2) Sample adding: 100 μ l of fresh whole blood (or serum, plasma) is aspirated by a sample applicator or a disposable blood collection tube, and slowly dropped onto a pad or a sample application well of a test card below the arrow of the test paper (the volume of the disposable blood collection tube is 80 μ l).

3) Interpretation: to prevent the missed detection of the samples of Wen Yang, please observe and record the results 10 minutes after the sample is added.

Interpretation of test results

1) Positive: two purple red lines appear on the test paper at the detection line and the quality control line.

2) Negative: the test paper only shows a purple red line at the position of the quality control line.

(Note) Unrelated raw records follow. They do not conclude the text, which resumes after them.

/-! ### `State.modTrouble` -/

@[simp] theorem State.modTrouble_pending (s : State) (f : TroubleUnit → TroubleUnit) : (s.modTrouble f).pending = s.pending :=
  rfl
@[simp] theorem State.modTrouble_wz (s : State) (f : TroubleUnit → TroubleUnit) : (s.modTrouble f).wz = s.wz := rfl
@[simp] theorem State.modTrouble_package (s : State) (f : TroubleUnit → TroubleUnit) : (s.modTrouble f).package = s.package :=
  rfl
@[simp] theorem State.modTrouble_powered (s : State) (f : TroubleUnit → TroubleUnit) : (s.modTrouble f).powered = s.powered :=
  rfl
@[simp] theorem State.modTrouble_resetting (s : State) (f : TroubleUnit → TroubleUnit) : (s.modTrouble f).resetting = s.resetting :=
  rfl
@[simp] theorem State.modTrouble_resetHeld (s : State) (f : TroubleUnit → TroubleUnit) : (s.modTrouble f).resetHeld = s.resetHeld :=
  rfl
@[simp] theorem State.modTrouble_lastReset (s : State) (f : TroubleUnit → TroubleUnit) : (s.modTrouble f).lastReset = s.lastReset :=
  rfl
@[simp] theorem State.modTrouble_rest (s : State) (f : TroubleUnit → TroubleUnit) : (s.modTrouble f).rest = s.rest :=
  rfl
@[simp] theorem State.modTrouble_transit (s : State) (f : TroubleUnit → TroubleUnit) : (s.modTrouble f).transit = s.transit :=
  rfl
@[simp] theorem State.modTrouble_restRefused (s : State) (f : TroubleUnit → TroubleUnit) : (s.modTrouble f).restRefused = s.restRefused :=
  rfl
@[simp] theorem State.modTrouble_capGen (s : State) (f : TroubleUnit → TroubleUnit) : (s.modTrouble f).capGen = s.capGen :=
  rfl
@[simp] theorem State.modTrouble_hoops (s : State) (f : TroubleUnit → TroubleUnit) : (s.modTrouble f).hoops = s.hoops :=
  rfl
@[simp] theorem State.modTrouble_fabric (s : State) (f : TroubleUnit → TroubleUnit) : (s.modTrouble f).fabric = s.fabric :=
  rfl
@[simp] theorem State.modTrouble_pstore (s : State) (f : TroubleUnit → TroubleUnit) : (s.modTrouble f).pstore = s.pstore :=
  rfl
@[simp] theorem State.modTrouble_estore (s : State) (f : TroubleUnit → TroubleUnit) : (s.modTrouble f).estore = s.estore :=
  rfl
@[simp] theorem State.modTrouble_regs (s : State) (f : TroubleUnit → TroubleUnit) : (s.modTrouble f).regs = s.regs :=
  rfl
@[simp] theorem State.modTrouble_ecc (s : State) (f : TroubleUnit → TroubleUnit) : (s.modTrouble f).ecc = s.ecc := rfl
@[simp] theorem State.modTrouble_ctx (s : State) (f : TroubleUnit → TroubleUnit) : (s.modTrouble f).ctx = s.ctx := rfl
@[simp] theorem State.modTrouble_masks (s : State) (f : TroubleUnit → TroubleUnit) : (s.modTrouble f).masks = s.masks :=
  rfl
@[simp] theorem State.modTrouble_carries (s : State) (f : TroubleUnit → TroubleUnit) : (s.modTrouble f).carries = s.carries :=
  rfl
@[simp] theorem State.modTrouble_issue (s : State) (f : TroubleUnit → TroubleUnit) : (s.modTrouble f).issue = s.issue :=
  rfl
@[simp] theorem State.modTrouble_xfers (s : State) (f : TroubleUnit → TroubleUnit) : (s.modTrouble f).xfers = s.xfers :=
  rfl
@[simp] theorem State.modTrouble_panelMap (s : State) (f : TroubleUnit → TroubleUnit) : (s.modTrouble f).panelMap = s.panelMap :=
  rfl
@[simp] theorem State.modTrouble_panels (s : State) (f : TroubleUnit → TroubleUnit) : (s.modTrouble f).panels = s.panels :=
  rfl
@[simp] theorem State.modTrouble_hoopMeta (s : State) (f : TroubleUnit → TroubleUnit) : (s.modTrouble f).hoopMeta = s.hoopMeta :=
  rfl
@[simp] theorem State.modTrouble_arb (s : State) (f : TroubleUnit → TroubleUnit) : (s.modTrouble f).arb = s.arb := rfl
@[simp] theorem State.modTrouble_motif (s : State) (f : TroubleUnit → TroubleUnit) : (s.modTrouble f).motif = s.motif :=
  rfl
@[simp] theorem State.modTrouble_scale (s : State) (f : TroubleUnit → TroubleUnit) : (s.modTrouble f).scale = s.scale :=
  rfl
@[simp] theorem State.modTrouble_twist (s : State) (f : TroubleUnit → TroubleUnit) : (s.modTrouble f).twist = s.twist :=
  rfl
@[simp] theorem State.modTrouble_edging (s : State) (f : TroubleUnit → TroubleUnit) : (s.modTrouble f).edging = s.edging :=
  rfl
@[simp] theorem State.modTrouble_partner (s : State) (f : TroubleUnit → TroubleUnit) : (s.modTrouble f).partner = s.partner :=
  rfl
@[simp] theorem State.modTrouble_net (s : State) (f : TroubleUnit → TroubleUnit) : (s.modTrouble f).net = s.net := rfl
@[simp] theorem State.modTrouble_mirror (s : State) (f : TroubleUnit → TroubleUnit) : (s.modTrouble f).mirror = s.mirror :=
  rfl
@[simp] theorem State.modTrouble_clock (s : State) (f : TroubleUnit → TroubleUnit) : (s.modTrouble f).clock = s.clock :=
  rfl
@[simp] theorem State.modTrouble_keys (s : State) (f : TroubleUnit → TroubleUnit) : (s.modTrouble f).keys = s.keys :=
  rfl
@[simp] theorem State.modTrouble_freeCount (s : State) (f : TroubleUnit → TroubleUnit) : (s.modTrouble f).freeCount = s.freeCount :=
  rfl
@[simp] theorem State.modTrouble_testEnable (s : State) (f : TroubleUnit → TroubleUnit) : (s.modTrouble f).testEnable = s.testEnable :=
  rfl
@[simp] theorem State.modTrouble_testLocal (s : State) (f : TroubleUnit → TroubleUnit) : (s.modTrouble f).testLocal = s.testLocal :=
  rfl
@[simp] theorem State.modTrouble_pages (s : State) (f : TroubleUnit → TroubleUnit) : (s.modTrouble f).pages = s.pages :=
  rfl
@[simp] theorem State.modTrouble_mmioOut (s : State) (f : TroubleUnit → TroubleUnit) : (s.modTrouble f).mmioOut = s.mmioOut :=
  rfl
@[simp] theorem State.modTrouble_maskOut (s : State) (f : TroubleUnit → TroubleUnit) : (s.modTrouble f).maskOut = s.maskOut :=
  rfl
@[simp] theorem State.modTrouble_outbox (s : State) (f : TroubleUnit → TroubleUnit) : (s.modTrouble f).outbox = s.outbox :=
  rfl
@[simp] theorem State.modTrouble_trouble (s : State) (f : TroubleUnit → TroubleUnit) : (s.modTrouble f).trouble = f s.trouble := rfl

/-! ### `State.modPartner` -/

@[simp] theorem State.modPartner_pending (s : State) (f : PartnerUnit → PartnerUnit) : (s.modPartner f).pending = s.pending :=
  rfl
@[simp] theorem State.modPartner_wz (s : State) (f : PartnerUnit → PartnerUnit) : (s.modPartner f).wz = s.wz := rfl
@[simp] theorem State.modPartner_package (s : State) (f : PartnerUnit → PartnerUnit) : (s.modPartner f).package = s.package :=
  rfl
@[simp] theorem State.modPartner_powered (s : State) (f : PartnerUnit → PartnerUnit) : (s.modPartner f).powered = s.powered :=
  rfl
@[simp] theorem State.modPartner_resetting (s : State) (f : PartnerUnit → PartnerUnit) : (s.modPartner f).resetting = s.resetting :=
  rfl
@[simp] theorem State.modPartner_resetHeld (s : State) (f : PartnerUnit → PartnerUnit) : (s.modPartner f).resetHeld = s.resetHeld :=
  rfl
@[simp] theorem State.modPartner_lastReset (s : State) (f : PartnerUnit → PartnerUnit) : (s.modPartner f).lastReset = s.lastReset :=
  rfl
@[simp] theorem State.modPartner_rest (s : State) (f : PartnerUnit → PartnerUnit) : (s.modPartner f).rest = s.rest :=
  rfl
@[simp] theorem State.modPartner_transit (s : State) (f : PartnerUnit → PartnerUnit) : (s.modPartner f).transit = s.transit :=
  rfl
@[simp] theorem State.modPartner_restRefused (s : State) (f : PartnerUnit → PartnerUnit) : (s.modPartner f).restRefused = s.restRefused :=
  rfl
@[simp] theorem State.modPartner_capGen (s : State) (f : PartnerUnit → PartnerUnit) : (s.modPartner f).capGen = s.capGen :=
  rfl
@[simp] theorem State.modPartner_hoops (s : State) (f : PartnerUnit → PartnerUnit) : (s.modPartner f).hoops = s.hoops :=
  rfl
@[simp] theorem State.modPartner_fabric (s : State) (f : PartnerUnit → PartnerUnit) : (s.modPartner f).fabric = s.fabric :=
  rfl
@[simp] theorem State.modPartner_pstore (s : State) (f : PartnerUnit → PartnerUnit) : (s.modPartner f).pstore = s.pstore :=
  rfl
@[simp] theorem State.modPartner_estore (s : State) (f : PartnerUnit → PartnerUnit) : (s.modPartner f).estore = s.estore :=
  rfl
@[simp] theorem State.modPartner_regs (s : State) (f : PartnerUnit → PartnerUnit) : (s.modPartner f).regs = s.regs :=
  rfl
@[simp] theorem State.modPartner_ecc (s : State) (f : PartnerUnit → PartnerUnit) : (s.modPartner f).ecc = s.ecc := rfl
@[simp] theorem State.modPartner_ctx (s : State) (f : PartnerUnit → PartnerUnit) : (s.modPartner f).ctx = s.ctx := rfl
@[simp] theorem State.modPartner_masks (s : State) (f : PartnerUnit → PartnerUnit) : (s.modPartner f).masks = s.masks :=
  rfl
@[simp] theorem State.modPartner_carries (s : State) (f : PartnerUnit → PartnerUnit) : (s.modPartner f).carries = s.carries :=
  rfl
@[simp] theorem State.modPartner_issue (s : State) (f : PartnerUnit → PartnerUnit) : (s.modPartner f).issue = s.issue :=
  rfl
@[simp] theorem State.modPartner_xfers (s : State) (f : PartnerUnit → PartnerUnit) : (s.modPartner f).xfers = s.xfers :=
  rfl
@[simp] theorem State.modPartner_panelMap (s : State) (f : PartnerUnit → PartnerUnit) : (s.modPartner f).panelMap = s.panelMap :=
  rfl
@[simp] theorem State.modPartner_panels (s : State) (f : PartnerUnit → PartnerUnit) : (s.modPartner f).panels = s.panels :=
  rfl
@[simp] theorem State.modPartner_hoopMeta (s : State) (f : PartnerUnit → PartnerUnit) : (s.modPartner f).hoopMeta = s.hoopMeta :=
  rfl
@[simp] theorem State.modPartner_arb (s : State) (f : PartnerUnit → PartnerUnit) : (s.modPartner f).arb = s.arb := rfl
@[simp] theorem State.modPartner_motif (s : State) (f : PartnerUnit → PartnerUnit) : (s.modPartner f).motif = s.motif :=
  rfl
@[simp] theorem State.modPartner_scale (s : State) (f : PartnerUnit → PartnerUnit) : (s.modPartner f).scale = s.scale :=
  rfl
@[simp] theorem State.modPartner_twist (s : State) (f : PartnerUnit → PartnerUnit) : (s.modPartner f).twist = s.twist :=
  rfl
@[simp] theorem State.modPartner_edging (s : State) (f : PartnerUnit → PartnerUnit) : (s.modPartner f).edging = s.edging :=
  rfl
@[simp] theorem State.modPartner_net (s : State) (f : PartnerUnit → PartnerUnit) : (s.modPartner f).net = s.net := rfl
@[simp] theorem State.modPartner_mirror (s : State) (f : PartnerUnit → PartnerUnit) : (s.modPartner f).mirror = s.mirror :=
  rfl
@[simp] theorem State.modPartner_clock (s : State) (f : PartnerUnit → PartnerUnit) : (s.modPartner f).clock = s.clock :=
  rfl
@[simp] theorem State.modPartner_keys (s : State) (f : PartnerUnit → PartnerUnit) : (s.modPartner f).keys = s.keys :=
  rfl
@[simp] theorem State.modPartner_trouble (s : State) (f : PartnerUnit → PartnerUnit) : (s.modPartner f).trouble = s.trouble :=
  rfl
@[simp] theorem State.modPartner_freeCount (s : State) (f : PartnerUnit → PartnerUnit) : (s.modPartner f).freeCount = s.freeCount :=
  rfl
@[simp] theorem State.modPartner_testEnable (s : State) (f : PartnerUnit → PartnerUnit) : (s.modPartner f).testEnable = s.testEnable :=
  rfl
@[simp] theorem State.modPartner_testLocal (s : State) (f : PartnerUnit → PartnerUnit) : (s.modPartner f).testLocal = s.testLocal :=
  rfl
@[simp] theorem State.modPartner_pages (s : State) (f : PartnerUnit → PartnerUnit) : (s.modPartner f).pages = s.pages :=
  rfl
@[simp] theorem State.modPartner_mmioOut (s : State) (f : PartnerUnit → PartnerUnit) : (s.modPartner f).mmioOut = s.mmioOut :=
  rfl
@[simp] theorem State.modPartner_maskOut (s : State) (f : PartnerUnit → PartnerUnit) : (s.modPartner f).maskOut = s.maskOut :=
  rfl
@[simp] theorem State.modPartner_outbox (s : State) (f : PartnerUnit → PartnerUnit) : (s.modPartner f).outbox = s.outbox :=
  rfl
@[simp] theorem State.modPartner_partner (s : State) (f : PartnerUnit → PartnerUnit) : (s.modPartner f).partner = f s.partner := rfl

3) And (3) failure: the test paper has no purple red line or only has a purple red line on the detection line.

Example 5 kit Performance testing

The following tests were carried out according to the test method of the kit in example 4:

(1) specific experiments:

detection of negative samples: the test results of 1000 cases of common clinical blood are negative.

Detection of positive samples: the detection rate of 459 cases, namely 91.8%, of the novel coronavirus infected serum confirmed by the disease control center in Hubei province is 500.

(2) Stability test:

dividing the randomly-extracted kit to be detected produced in the same batch into 2 parts, placing 1 part in a refrigerator at 4 ℃, placing the other 1 part in a thermostat at 37 ℃ for 6 days, taking out, placing in the refrigerator at 4 ℃ for balancing overnight, and performing stability detection by using positive key quality control products.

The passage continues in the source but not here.